7.1A Potential Impacts of Tropical Cyclone Inner-Core Moisture Initializations on the Predictability of the Onset of Rapid Intensification

Wednesday, 9 January 2019: 3:00 PM
North 232AB (Phoenix Convention Center - West and North Buildings)
Masashi Minamide, JPL, California Institute of Technology, Pasadena, CA; and D. J. Posselt

Predictions of significant changes in tropical cyclone (TC) intensity, such as rapid intensification (RI), have emerged as a more challenging topic than forecasting TC tracks, since intensification of TCs involves multi-scale physical processes with significant contributions from convective-scale phenomena. Intensifying TCs are known to experience a precession process before the onset of RI, but the vortex tilt magnitude, the duration of the precession process and whether or not the vortex is able to complete the precession process are dominated by the chaotic nature of moist convection. In this study, mechanisms that determine the variability of these precession processes are explored through sets of sensitivity and ensemble forecast experiments.

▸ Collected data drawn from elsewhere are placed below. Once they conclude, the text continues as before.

/-- A group whose region, opened by a split, has aborted. -/
def Group.aborted (g : Group) (r : Region) (pid : Nat) : Group :=
  let h := (g.restoreRegs r).restorePreds r
  { h with region := none, last := 2, aborts := incSat h.aborts }.modSplit pid fun p => p.atCheckpoint r

@[simp] theorem Group.aborted_id (g : Group) (r : Region) (pid : Nat) : (g.aborted r pid).id = g.id := by simp [Group.aborted]
@[simp] theorem Group.aborted_ctx (g : Group) (r : Region) (pid : Nat) : (g.aborted r pid).ctx = g.ctx := by simp [Group.aborted]

theorem Group.split?_aborted (g : Group) (r : Region) (pid : Nat) :
    (g.aborted r pid).split? pid = (g.split? pid).map fun p => p.atCheckpoint r := by
  refine (Group.split?_modSplit_same _ pid (fun p => p.atCheckpoint r) fun _ h => h).trans ?_
  simp [Group.split?]

theorem State.context_abortRegion (s : State) (gid pid c : Nat) : (s.abortRegion gid pid).context c = s.context c := by
  unfold State.abortRegion
  repeat' split
  all_goals rfl

/-- The test by which an abort is passed over, for a group that has a region. -/
theorem Group.hard_or_not_opener {g : Group} {r : Region} (hr : g.region = some r) (p : Split) :
    (r.hard || !p.opener) = !g.unhardened p := by
  simp [Group.unhardened, hr, Bool.or_comm]

section
variable {s : State} {g : Group} {p : Split} {gid pid : Nat} (hg : s.group? gid = some g) (hp : g.split? pid = some p)
include hg hp

theorem State.abortRegion_of_not_unhardened (h : g.unhardened p = false) : s.abortRegion gid pid = s := by
  simp only [State.abortRegion, hg, hp]
  cases hr : g.region with
  | none => rfl
  | some r => exact if_pos (by rw [Group.hard_or_not_opener hr, h]; rfl)

theorem State.abortRegion_of_unhardened (h : g.unhardened p = true) :
    ∃ r, g.region = some r ∧ s.abortRegion gid pid = s.modGroup gid fun g => g.aborted r pid := by
  simp only [State.abortRegion, hg, hp]
  cases hr : g.region with
  | none => simp [Group.unhardened, hr] at h
  | some r => exact ⟨r, rfl, if_neg (by rw [Group.hard_or_not_opener hr, h]; exact Bool.false_ne_true)⟩

/-- Whether or not a region aborts, its group and split are still there, in the same context. -/
theorem State.group?_abortRegion :
    ∃ h q, (s.abortRegion gid pid).group? gid = some h ∧ h.split? pid = some q ∧ h.ctx = g.ctx := by
  cases hu : g.unhardened p with
  | false => exact ⟨g, p, by rw [State.abortRegion_of_not_unhardened hg hp hu, hg], hp, rfl⟩
  | true =>
    obtain ⟨r, -, he⟩ := State.abortRegion_of_unhardened hg hp hu
    refine ⟨g.aborted r pid, p.atCheckpoint r, ?_, by rw [Group.split?_aborted, hp]; rfl, g.aborted_ctx r pid⟩
    rw [he, State.group?_modGroup_same s gid _ (fun k hk => (k.aborted_id r pid).trans hk), hg]
    rfl

end

/-! ### Pending faults (R352, R353) -/

/-- The splits of a group whose pending fault can still be delivered. -/
def Group.pendings (g : Group) : List Split := g.splits.filter fun p => p.pend.isSome && !p.dead && !p.escalated

theorem Group.mem_pendings {g : Group} {p : Split} :
    p ∈ g.pendings ↔ p ∈ g.splits ∧ p.pend.isSome = true ∧ p.dead = false ∧ p.escalated = false := by
  simp [Group.pendings, and_assoc]

/-- Of a split and a list of others, the one with the oldest fault (the earlier in the list where two are as old). -/
def oldestOf (p : Split) (ps : List Split) : Split := ps.foldl (fun a b => if b.pendSeq < a.pendSeq then b else a) p

theorem oldestOf_cons (p b : Split) (ps : List Split) :
    oldestOf p (b :: ps) = oldestOf (if b.pendSeq < p.pendSeq then b else p) ps := rfl

theorem oldestOf_mem (p : Split) (ps : List Split) : oldestOf p ps ∈ p :: ps := by
  induction ps generalizing p with
  | nil => exact List.mem_singleton_self p
  | cons b t ih =>
    rw [oldestOf_cons]
    split
    · exact List.mem_cons_of_mem p (ih b)
    · exact List.cons_subset_cons p (List.subset_cons_self b t) (ih p)

theorem oldestOf_le (p : Split) (ps : List Split) : ∀ q ∈ p :: ps, (oldestOf p ps).pendSeq ≤ q.pendSeq := by
  induction ps generalizing p with
  | nil => exact fun q hq => (List.mem_singleton.mp hq) ▸ Nat.le_refl _
  | cons b t ih =>
    rw [oldestOf_cons, List.forall_mem_cons, List.forall_mem_cons]
    split
    · next hlt =>
      obtain ⟨hb, ht⟩ := List.forall_mem_cons.mp (ih b)
      exact ⟨Nat.le_trans hb (Nat.le_of_lt hlt), hb, ht⟩
    · next hge =>
      obtain ⟨hp, ht⟩ := List.forall_mem_cons.mp (ih p)
      exact ⟨hp, Nat.le_trans hp (Nat.not_lt.mp hge), ht⟩

/-- The oldest pending fault of a group is a split's own, and no pending fault of the group is older. -/
theorem Group.oldestPend?_spec {g : Group} {p : Split} {t : Trap} (h : g.oldestPend? = some (p, t)) :
    p ∈ g.pendings ∧ p.pend = some t ∧ ∀ q ∈ g.pendings, p.pendSeq ≤ q.pendSeq := by
  unfold Group.oldestPend? at h
  dsimp only at h
  split at h
  · cases h
  · next a rest hps =>
    simp only [Option.map_eq_some_iff, Prod.mk.injEq] at h
    obtain ⟨t', hpend, rfl, rfl⟩ := h
    change g.pendings = a :: rest at hps
    exact ⟨hps ▸ oldestOf_mem a rest, hpend, hps ▸ oldestOf_le a rest⟩

/-- The pending fault of a split is fatal at once: raised in handler mode, or of class F (R352). -/
def Split.fatalAtOnce (p : Split) : Bool := p.handler || (p.pend.map fun t => t.cause.cls) = some .f

theorem Group.fatalPend?_eq (g : Group) :
    g.fatalPend? = (g.pendings.find? Split.fatalAtOnce).bind fun p => p.pend.map fun t => (p, t) := rfl

theorem Group.fatalPend?_eq_none {g : Group} (h : g.fatalPend? = none) {p : Split} (hp : p ∈ g.pendings) : p.fatalAtOnce = false := by
  cases hf : g.pendings.find? Split.fatalAtOnce with
  | none => simpa using List.find?_eq_none.mp hf p hp
  | some q =>
    obtain ⟨-, hpend, -⟩ := Group.mem_pendings.mp (List.mem_of_find?_eq_some hf)
    obtain ⟨t, ht⟩ := Option.isSome_iff_exists.mp hpend
    simp [Group.fatalPend?_eq, hf, ht] at h

theorem Group.fatalPend?_eq_some {g : Group} {p : Split} {t : Trap} (h : g.fatalPend? = some (p, t)) :
    p ∈ g.pendings ∧ p.pend = some t ∧ p.fatalAtOnce = true := by
  rw [Group.fatalPend?_eq, Option.bind_eq_some_iff] at h
  obtain ⟨q, hq, h⟩ := h
  simp only [Option.map_eq_some_iff, Prod.mk.injEq] at h
  obtain ⟨t', ht, rfl, rfl⟩ := h
  exact ⟨List.mem_of_find?_eq_some hq, ht, List.find?_some hq⟩

theorem Split.fatalAtOnce_iff {p : Split} {t : Trap} (h : p.pend = some t) :
    p.fatalAtOnce = true ↔ p.handler = true ∨ t.cause.cls = .f := by
  simp [Split.fatalAtOnce, h]

/-- A group with a pending fault that is fatal at once delivers such a fault. -/
theorem Group.exists_fatalPend? {g : Group} {p : Split} (hp : p ∈ g.pendings) (hf : p.fatalAtOnce = true) :
    ∃ q u, g.fatalPend? = some (q, u) := by
  cases h : g.fatalPend? with
  | none => rw [Group.fatalPend?_eq_none h hp] at hf; cases hf
  | some e => exact ⟨e.1, e.2, rfl⟩

/-! ### Fatal faults (R357) -/

theorem State.fatal_fatals (s : State) (g : Group) (p : Split) (t : Trap) (nested : Bool) :
    (s.fatal g p t nested).fatals = s.fatals ++ [s.recordFor g p t 1 nested] := rfl

/-- A fatal fault of an instruction's lanes adds one record of kind 1, whether or not a split still holds the lanes. -/
theorem State.fatalFor_fatals (s : State) (g : Group) (mask : LaneMask) (t : Trap) :
    ∃ r, (s.fatalFor g mask t).fatals = s.fatals ++ [r] ∧ r.kind = 1 := by
  unfold State.fatalFor
  split <;> exact ⟨_, rfl, rfl⟩

/-- An engine fault that no lane is left to take is fatal (R268). -/
theorem exec_engineFault_of_orphan {s : State} {g : Group} {e : EngineFault} (h : s.orphan? = some (g, e)) :
    exec .engineFault s = .next ((s.fatalFor g e.mask (engineTrap e)).modGroup g.id fun g =>
      { g with efaults := removeFirst g.efaults e }) := by
  change execEngineFault s = _
  simp only [execEngineFault, h]

/-! ### Delivery (R352, R353) -/

section
variable {s : State} {g : Group} {p : Split} {t : Trap} {gid : Nat} (hg : s.group? gid = some g)
include hg

theorem State.deliver_of_fatalPend? (h : g.fatalPend? = some (p, t)) : s.deliver gid = s.fatal g p t p.handler := by
  simp only [State.deliver, hg, h]

variable (hf : g.fatalPend? = none)
include hf

theorem State.deliver_of_handler (h : g.handler ≠ none) : s.deliver gid = s := by
  simp [State.deliver, hg, hf, Option.isSome_iff_ne_none.mpr h]

/-- With no handler running, the oldest pending fault takes its road when nothing keeps it waiting. -/
theorem State.deliver_of_oldestPend? (hh : g.handler = none) (ho : g.oldestPend? = some (p, t)) :
    s.deliver gid = if s.stoppingGroup g || s.awaits g p t then s else s.takeRoad gid p.id t := by
  simp [State.deliver, hg, hf, hh, ho]

end

/-- The road of a fault of class H or P, once an unhardened region of its split has aborted. -/
theorem State.takeRoad_eq {s : State} {h : Group} {q : Split} {t : Trap} {gid pid : Nat} (hc : t.cause.cls = .h ∨ t.cause.cls = .p)
    (hh : (s.abortRegion gid pid).group? gid = some h) (hq : h.split? pid = some q) :
    s.takeRoad gid pid t =
      if bit (s.context h.ctx).tvec.toNat 0 then (s.abortRegion gid pid).enterHandler h q t
      else if t.cause.cls = .p then ((s.abortRegion gid pid).modGroup gid fun g => g.writeTrap q t).escalate gid pid t
      else (s.abortRegion gid pid).fatal h q t false := by
  have hroad : (decide (t.cause.cls = .h) || decide (t.cause.cls = .p)) = true := by simpa using hc
  simp only [State.takeRoad, if_pos hroad, hh, hq, State.context_abortRegion]

/-- Settles O14: a delivery is a fatal fault, a wait or the oldest fault's road, and an abort before the road leaves the group, its split
and its context in place. -/
theorem faultRoads : Obligations.FaultRoads := by
  refine ⟨?_, ?_, ?_, ?_⟩
  · intro s g p t hg hp hf ho hc
    obtain ⟨hpend, hpt, hle⟩ := Group.oldestPend?_spec ho
    have hnot := Group.fatalPend?_eq_none hf hpend
    refine ⟨⟨hpt, ?_, ?_⟩, State.deliver_of_handler hg hf, ?_, State.abortRegion_of_not_unhardened hg hp, ?_⟩
    · exact Bool.eq_false_iff.mpr fun hh => Bool.eq_false_iff.mp hnot ((Split.fatalAtOnce_iff hpt).mpr (.inl hh))
    · exact fun q hq hqp hdead hesc => hle q (Group.mem_pendings.mpr ⟨hq, hqp, hdead, hesc⟩)
    · intro hh hwait
      rw [State.deliver_of_oldestPend? hg hf hh ho]
      exact if_pos (by simpa using hwait)
    · intro hh hstop hawait
      obtain ⟨h, q, hgu, hpu, hctx⟩ := State.group?_abortRegion hg hp
      have hroad : s.deliver g.id = s.takeRoad g.id p.id t := by
        rw [State.deliver_of_oldestPend? hg hf hh ho, hstop, hawait]
        rfl
      rw [State.takeRoad_eq hc hgu hpu, hctx] at hroad
      refine ⟨h, q, hgu, hpu, fun hen => ?_, fun hen hcls => ?_, fun hen hcls => ?_⟩
      · rw [hroad, if_pos hen]
      · rw [hroad, hen, if_neg Bool.false_ne_true, if_pos hcls]
      · rw [hroad, hen, if_neg Bool.false_ne_true, if_neg (by simp [hcls])]
  · intro s g p t hg hf
    have hd := State.deliver_of_fatalPend? hg hf
    exact ⟨hd, s.recordFor g p t 1 p.handler, by rw [hd, State.fatal_fatals], rfl, rfl⟩
  · intro g p t hp hpt hdead hesc hroad
    have hpend := Group.mem_pendings.mpr ⟨hp, hpt ▸ rfl, hdead, hesc⟩
    obtain ⟨q, u, hqu⟩ := Group.exists_fatalPend? hpend ((Split.fatalAtOnce_iff hpt).mpr hroad)
    obtain ⟨hq, hu, hatOnce⟩ := Group.fatalPend?_eq_some hqu
    exact ⟨q, u, hqu, (Group.mem_pendings.mp hq).1, hu, (Split.fatalAtOnce_iff hu).mp hatOnce⟩
  · intro s g e ho
    obtain ⟨r, hr, hkind⟩ := s.fatalFor_fatals g e.mask (engineTrap e)
    exact ⟨_, r, exec_engineFault_of_orphan ho, hr, hkind⟩

end Sys2Proof.Machine
end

We have used the Pennsylvania State University’s experimental real-time ensemble Kalman filter analysis of Hurricane Harvey (2017) that assimilated GOES-16 all-sky radiances in convection-permitting Weather Research and Forecasting model (WRF-ARW) simulations. This analysis resulted in a highly accurate forecast of intensity and track, and realistically represented the storm’s rapid intensification. Starting with an analysis based on 18 hours of cycling data assimilation, we have conducted sensitivity experiments in which we reduced the initial atmospheric water vapor amount by 5 to 20 %. Even initialized with the same wind field, and with fully developed convective updrafts and organization, the vortex tilt magnitude and the duration of precession are significantly modified by the inner-core moist processes. We explore the characteristics of the vortex structures that underwent short/long/uncompleted precession process with small/large tilt magnitude, as well as how moisture convection contributed to accomplishing these vortex structures. The results have implications for the design of future observation networks tasked with providing constraint on predictions of rapidly intensifying tropical cyclones.